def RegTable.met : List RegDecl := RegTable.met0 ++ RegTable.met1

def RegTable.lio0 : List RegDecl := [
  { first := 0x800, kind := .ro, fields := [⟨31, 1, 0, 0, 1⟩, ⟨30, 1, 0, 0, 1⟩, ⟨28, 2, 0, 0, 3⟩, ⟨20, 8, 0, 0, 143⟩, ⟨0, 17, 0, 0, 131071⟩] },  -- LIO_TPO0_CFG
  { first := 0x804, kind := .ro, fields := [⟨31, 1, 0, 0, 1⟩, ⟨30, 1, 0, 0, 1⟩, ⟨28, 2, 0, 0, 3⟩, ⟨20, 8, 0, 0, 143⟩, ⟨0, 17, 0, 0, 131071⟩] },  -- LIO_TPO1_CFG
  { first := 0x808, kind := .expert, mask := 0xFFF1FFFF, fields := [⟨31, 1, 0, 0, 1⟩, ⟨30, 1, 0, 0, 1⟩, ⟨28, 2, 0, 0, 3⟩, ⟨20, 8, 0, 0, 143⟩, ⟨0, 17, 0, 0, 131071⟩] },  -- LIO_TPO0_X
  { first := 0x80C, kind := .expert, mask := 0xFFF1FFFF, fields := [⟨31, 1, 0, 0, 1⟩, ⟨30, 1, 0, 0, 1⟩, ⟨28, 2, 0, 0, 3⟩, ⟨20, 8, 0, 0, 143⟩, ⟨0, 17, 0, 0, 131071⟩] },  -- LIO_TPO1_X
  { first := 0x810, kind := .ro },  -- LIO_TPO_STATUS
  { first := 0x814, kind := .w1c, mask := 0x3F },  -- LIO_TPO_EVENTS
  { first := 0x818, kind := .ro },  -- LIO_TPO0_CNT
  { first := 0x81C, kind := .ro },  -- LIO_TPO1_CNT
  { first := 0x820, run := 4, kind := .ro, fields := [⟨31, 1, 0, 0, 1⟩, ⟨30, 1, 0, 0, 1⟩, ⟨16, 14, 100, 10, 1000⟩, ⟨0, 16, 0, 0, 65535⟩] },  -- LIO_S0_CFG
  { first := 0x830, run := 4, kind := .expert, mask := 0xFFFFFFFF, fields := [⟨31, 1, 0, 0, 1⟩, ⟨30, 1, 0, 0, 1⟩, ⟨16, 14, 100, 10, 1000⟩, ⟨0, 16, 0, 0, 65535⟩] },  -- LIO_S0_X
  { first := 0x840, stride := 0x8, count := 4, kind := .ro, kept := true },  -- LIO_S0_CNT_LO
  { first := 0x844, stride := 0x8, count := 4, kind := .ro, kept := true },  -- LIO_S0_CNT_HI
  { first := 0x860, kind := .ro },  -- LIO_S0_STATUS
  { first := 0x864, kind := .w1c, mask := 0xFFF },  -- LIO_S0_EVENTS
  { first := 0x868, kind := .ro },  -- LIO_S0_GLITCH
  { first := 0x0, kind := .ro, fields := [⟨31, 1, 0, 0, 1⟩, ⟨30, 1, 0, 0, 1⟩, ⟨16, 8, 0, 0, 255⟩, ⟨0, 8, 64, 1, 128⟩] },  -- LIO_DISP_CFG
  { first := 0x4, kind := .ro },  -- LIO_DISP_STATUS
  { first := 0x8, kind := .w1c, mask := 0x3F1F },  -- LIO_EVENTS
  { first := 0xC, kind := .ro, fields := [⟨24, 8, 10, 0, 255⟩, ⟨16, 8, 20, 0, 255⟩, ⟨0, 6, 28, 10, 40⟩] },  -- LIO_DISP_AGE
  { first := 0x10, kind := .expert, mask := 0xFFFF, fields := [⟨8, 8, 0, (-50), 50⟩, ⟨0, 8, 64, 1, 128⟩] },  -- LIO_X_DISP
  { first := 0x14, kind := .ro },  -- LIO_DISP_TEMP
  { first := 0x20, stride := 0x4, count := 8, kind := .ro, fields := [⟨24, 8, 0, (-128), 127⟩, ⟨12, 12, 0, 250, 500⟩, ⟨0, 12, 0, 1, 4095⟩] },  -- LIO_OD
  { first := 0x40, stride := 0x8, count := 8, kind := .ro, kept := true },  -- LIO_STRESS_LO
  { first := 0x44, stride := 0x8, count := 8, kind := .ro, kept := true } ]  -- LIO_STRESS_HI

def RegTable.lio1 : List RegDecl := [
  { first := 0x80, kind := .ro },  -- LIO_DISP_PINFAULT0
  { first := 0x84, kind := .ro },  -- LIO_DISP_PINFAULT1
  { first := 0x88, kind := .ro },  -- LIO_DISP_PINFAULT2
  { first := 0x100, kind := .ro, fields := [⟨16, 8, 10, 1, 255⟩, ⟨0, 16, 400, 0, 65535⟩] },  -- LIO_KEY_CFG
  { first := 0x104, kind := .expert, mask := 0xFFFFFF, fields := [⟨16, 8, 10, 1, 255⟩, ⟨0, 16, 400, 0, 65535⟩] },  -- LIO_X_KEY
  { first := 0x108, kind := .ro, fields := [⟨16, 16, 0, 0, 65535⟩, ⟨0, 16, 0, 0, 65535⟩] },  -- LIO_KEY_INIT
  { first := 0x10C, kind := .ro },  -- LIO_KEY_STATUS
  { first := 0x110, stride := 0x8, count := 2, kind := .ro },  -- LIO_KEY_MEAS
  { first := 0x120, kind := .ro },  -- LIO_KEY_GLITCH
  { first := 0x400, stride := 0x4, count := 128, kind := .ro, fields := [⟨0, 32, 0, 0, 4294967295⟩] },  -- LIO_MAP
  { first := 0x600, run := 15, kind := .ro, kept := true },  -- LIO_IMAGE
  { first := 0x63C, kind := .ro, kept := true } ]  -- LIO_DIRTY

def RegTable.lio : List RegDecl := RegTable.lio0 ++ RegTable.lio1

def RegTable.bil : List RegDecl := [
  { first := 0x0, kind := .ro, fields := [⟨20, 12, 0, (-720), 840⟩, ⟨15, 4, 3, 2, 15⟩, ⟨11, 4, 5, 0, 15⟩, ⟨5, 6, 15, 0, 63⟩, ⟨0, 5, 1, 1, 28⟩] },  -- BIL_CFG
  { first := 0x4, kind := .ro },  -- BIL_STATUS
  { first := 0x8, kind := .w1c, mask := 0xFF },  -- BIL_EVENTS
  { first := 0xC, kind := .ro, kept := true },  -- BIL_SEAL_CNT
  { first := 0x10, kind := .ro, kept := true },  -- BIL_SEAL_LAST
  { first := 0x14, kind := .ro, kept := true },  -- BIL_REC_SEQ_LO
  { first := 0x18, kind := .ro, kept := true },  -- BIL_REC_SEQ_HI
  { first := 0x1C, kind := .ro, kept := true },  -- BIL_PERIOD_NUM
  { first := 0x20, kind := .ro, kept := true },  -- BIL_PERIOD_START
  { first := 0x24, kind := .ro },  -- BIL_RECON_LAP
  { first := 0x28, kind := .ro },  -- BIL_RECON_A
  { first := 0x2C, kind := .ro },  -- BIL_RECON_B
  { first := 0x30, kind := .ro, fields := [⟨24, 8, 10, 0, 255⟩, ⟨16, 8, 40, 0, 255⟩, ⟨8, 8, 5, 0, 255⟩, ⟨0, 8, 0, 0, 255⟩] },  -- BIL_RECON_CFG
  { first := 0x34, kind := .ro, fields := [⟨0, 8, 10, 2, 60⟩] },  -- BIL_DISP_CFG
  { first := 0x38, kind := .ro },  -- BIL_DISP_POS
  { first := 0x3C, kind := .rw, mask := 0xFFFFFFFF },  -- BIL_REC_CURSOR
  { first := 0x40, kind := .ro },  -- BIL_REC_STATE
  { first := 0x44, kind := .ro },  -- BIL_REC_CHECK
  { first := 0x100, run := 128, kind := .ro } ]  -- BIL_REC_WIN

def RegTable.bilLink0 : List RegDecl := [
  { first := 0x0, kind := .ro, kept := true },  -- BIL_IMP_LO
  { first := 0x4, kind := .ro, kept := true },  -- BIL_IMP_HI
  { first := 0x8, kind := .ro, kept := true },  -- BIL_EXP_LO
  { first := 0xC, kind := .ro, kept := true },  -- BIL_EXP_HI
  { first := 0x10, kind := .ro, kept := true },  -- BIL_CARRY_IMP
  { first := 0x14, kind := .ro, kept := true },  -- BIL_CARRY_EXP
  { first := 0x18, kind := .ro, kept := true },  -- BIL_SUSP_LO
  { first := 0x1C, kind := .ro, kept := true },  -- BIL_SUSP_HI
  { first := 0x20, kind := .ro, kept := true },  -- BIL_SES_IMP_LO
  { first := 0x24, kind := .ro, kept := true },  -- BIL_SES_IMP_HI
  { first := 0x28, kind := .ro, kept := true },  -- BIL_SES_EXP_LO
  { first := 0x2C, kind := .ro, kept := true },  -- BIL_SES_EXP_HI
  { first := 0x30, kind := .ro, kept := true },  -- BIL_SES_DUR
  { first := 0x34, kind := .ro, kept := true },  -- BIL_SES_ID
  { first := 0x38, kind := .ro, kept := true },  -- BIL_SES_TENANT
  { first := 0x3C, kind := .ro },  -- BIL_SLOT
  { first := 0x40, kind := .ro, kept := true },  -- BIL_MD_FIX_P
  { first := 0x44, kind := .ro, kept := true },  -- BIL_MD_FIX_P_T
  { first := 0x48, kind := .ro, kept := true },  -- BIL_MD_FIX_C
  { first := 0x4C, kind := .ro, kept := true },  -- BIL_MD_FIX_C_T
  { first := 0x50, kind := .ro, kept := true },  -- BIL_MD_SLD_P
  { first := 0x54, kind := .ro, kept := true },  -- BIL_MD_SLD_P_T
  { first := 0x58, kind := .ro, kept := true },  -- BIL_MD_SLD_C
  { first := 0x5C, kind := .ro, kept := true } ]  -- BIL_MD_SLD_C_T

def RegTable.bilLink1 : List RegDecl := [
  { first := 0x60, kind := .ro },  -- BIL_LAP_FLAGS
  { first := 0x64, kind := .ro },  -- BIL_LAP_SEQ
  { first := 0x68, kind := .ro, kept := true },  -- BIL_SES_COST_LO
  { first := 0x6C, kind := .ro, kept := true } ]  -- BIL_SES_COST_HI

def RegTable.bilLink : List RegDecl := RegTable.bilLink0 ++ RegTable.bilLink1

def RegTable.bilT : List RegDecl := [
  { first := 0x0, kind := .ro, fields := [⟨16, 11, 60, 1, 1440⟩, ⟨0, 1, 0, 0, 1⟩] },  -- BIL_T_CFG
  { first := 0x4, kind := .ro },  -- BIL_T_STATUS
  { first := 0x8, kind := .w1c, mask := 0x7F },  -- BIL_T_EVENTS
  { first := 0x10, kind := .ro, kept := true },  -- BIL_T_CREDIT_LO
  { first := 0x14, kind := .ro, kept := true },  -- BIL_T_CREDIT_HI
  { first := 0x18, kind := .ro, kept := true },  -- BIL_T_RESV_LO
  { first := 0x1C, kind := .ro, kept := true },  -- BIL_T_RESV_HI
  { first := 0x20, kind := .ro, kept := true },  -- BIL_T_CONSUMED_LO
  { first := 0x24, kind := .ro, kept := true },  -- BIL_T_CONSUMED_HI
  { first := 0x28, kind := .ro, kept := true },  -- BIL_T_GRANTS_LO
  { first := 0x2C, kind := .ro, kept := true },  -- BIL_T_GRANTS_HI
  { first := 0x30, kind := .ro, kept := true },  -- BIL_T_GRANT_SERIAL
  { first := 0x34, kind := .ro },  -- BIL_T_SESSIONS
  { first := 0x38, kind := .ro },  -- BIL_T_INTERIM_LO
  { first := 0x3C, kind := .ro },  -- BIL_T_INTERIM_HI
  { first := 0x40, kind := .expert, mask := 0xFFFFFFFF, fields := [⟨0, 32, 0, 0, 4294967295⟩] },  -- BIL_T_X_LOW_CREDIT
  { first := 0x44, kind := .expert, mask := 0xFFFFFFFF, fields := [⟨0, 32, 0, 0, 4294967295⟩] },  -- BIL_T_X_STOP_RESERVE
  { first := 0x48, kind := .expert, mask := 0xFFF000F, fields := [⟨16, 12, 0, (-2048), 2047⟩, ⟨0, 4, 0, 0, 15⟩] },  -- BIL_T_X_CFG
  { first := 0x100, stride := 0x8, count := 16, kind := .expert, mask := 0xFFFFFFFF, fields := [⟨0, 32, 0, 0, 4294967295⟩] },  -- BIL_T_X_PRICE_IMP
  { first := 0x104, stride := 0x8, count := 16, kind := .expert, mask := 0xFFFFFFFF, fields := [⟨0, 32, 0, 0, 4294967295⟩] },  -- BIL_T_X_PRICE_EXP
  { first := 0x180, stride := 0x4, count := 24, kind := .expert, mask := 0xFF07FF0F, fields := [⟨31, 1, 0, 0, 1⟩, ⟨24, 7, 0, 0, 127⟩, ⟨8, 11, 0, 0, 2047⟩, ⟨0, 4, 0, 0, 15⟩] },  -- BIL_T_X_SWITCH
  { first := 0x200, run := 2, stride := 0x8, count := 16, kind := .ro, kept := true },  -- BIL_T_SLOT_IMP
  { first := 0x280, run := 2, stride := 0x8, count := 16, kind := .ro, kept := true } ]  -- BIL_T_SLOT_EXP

—————

_YOUR INSTRUCTIONS:_
Return exactly the lines above from the line that has "0, 0, 255⟩]" through the line that has "0x0, kind := .ro, kept", inclusive, and nothing else.

_SOLUTION TO THIS TASK:_
  { first := 0x30, kind := .ro, fields := [⟨24, 8, 10, 0, 255⟩, ⟨16, 8, 40, 0, 255⟩, ⟨8, 8, 5, 0, 255⟩, ⟨0, 8, 0, 0, 255⟩] },  -- BIL_RECON_CFG
  { first := 0x34, kind := .ro, fields := [⟨0, 8, 10, 2, 60⟩] },  -- BIL_DISP_CFG
  { first := 0x38, kind := .ro },  -- BIL_DISP_POS
  { first := 0x3C, kind := .rw, mask := 0xFFFFFFFF },  -- BIL_REC_CURSOR
  { first := 0x40, kind := .ro },  -- BIL_REC_STATE
  { first := 0x44, kind := .ro },  -- BIL_REC_CHECK
  { first := 0x100, run := 128, kind := .ro } ]  -- BIL_REC_WIN

def RegTable.bilLink0 : List RegDecl := [
  { first := 0x0, kind := .ro, kept := true },  -- BIL_IMP_LO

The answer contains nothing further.